-- Opening Marker --
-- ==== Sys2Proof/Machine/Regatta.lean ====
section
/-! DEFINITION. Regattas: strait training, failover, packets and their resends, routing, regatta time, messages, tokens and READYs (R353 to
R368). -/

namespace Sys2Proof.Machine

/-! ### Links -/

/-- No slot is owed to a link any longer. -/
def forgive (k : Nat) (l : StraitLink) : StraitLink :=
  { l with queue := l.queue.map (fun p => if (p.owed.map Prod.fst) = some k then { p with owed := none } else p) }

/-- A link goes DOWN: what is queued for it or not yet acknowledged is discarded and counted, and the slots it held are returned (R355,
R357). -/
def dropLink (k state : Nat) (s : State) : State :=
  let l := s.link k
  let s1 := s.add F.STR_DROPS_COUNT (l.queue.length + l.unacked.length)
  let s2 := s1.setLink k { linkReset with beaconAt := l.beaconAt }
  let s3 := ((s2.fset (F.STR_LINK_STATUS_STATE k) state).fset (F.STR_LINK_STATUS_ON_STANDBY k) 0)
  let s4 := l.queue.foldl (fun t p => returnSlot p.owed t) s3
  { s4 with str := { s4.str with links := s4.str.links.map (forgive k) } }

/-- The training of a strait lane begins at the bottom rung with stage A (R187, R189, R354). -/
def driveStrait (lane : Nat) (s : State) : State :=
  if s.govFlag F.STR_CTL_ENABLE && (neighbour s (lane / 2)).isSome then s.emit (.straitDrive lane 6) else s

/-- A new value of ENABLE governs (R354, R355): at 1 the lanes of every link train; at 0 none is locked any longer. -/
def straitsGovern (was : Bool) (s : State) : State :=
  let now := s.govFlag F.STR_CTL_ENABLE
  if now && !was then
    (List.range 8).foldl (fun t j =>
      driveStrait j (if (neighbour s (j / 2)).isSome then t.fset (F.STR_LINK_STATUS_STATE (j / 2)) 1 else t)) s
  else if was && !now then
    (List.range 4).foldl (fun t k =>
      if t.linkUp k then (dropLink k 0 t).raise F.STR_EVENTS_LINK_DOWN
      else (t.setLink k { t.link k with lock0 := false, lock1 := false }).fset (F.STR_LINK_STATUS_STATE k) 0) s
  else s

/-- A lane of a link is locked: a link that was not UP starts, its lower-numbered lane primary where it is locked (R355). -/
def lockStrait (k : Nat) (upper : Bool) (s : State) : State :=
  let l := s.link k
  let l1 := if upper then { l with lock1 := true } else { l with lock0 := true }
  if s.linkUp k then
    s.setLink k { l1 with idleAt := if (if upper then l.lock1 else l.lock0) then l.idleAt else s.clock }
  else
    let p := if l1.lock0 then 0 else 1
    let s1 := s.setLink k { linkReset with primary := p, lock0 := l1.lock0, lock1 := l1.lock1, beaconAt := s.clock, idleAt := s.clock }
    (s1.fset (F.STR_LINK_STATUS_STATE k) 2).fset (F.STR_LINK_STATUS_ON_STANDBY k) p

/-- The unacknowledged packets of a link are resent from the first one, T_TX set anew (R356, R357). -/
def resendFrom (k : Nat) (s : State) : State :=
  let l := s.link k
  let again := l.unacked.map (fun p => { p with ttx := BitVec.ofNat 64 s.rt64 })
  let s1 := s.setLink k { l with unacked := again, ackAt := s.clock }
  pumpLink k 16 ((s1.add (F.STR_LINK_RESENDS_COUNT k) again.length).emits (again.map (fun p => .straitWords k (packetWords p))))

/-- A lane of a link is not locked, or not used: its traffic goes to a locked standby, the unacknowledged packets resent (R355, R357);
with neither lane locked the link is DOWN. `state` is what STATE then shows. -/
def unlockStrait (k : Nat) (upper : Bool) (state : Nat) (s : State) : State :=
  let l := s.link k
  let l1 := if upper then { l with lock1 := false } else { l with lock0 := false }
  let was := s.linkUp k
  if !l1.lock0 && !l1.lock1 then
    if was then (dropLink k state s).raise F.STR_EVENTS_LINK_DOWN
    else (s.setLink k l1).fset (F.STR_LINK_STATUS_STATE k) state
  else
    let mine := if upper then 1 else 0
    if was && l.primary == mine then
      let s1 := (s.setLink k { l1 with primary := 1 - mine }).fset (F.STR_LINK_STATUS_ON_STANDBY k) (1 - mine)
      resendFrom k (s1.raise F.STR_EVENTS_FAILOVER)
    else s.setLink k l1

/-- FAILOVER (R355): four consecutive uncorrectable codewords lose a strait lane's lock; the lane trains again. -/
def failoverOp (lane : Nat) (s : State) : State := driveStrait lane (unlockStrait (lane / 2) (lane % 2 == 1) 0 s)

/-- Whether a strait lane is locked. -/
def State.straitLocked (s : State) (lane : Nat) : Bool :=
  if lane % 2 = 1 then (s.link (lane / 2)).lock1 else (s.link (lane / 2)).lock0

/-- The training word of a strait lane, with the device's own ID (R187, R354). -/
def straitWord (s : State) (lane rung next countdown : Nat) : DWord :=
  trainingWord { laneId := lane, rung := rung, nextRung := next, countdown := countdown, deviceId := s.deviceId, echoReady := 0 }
-- Closing Marker --
◆ **YOUR GOAL**: Tally the lines above in which the string "raise" occurs, and give the total with nothing added.

◆ **TASK RESPONSE**: 3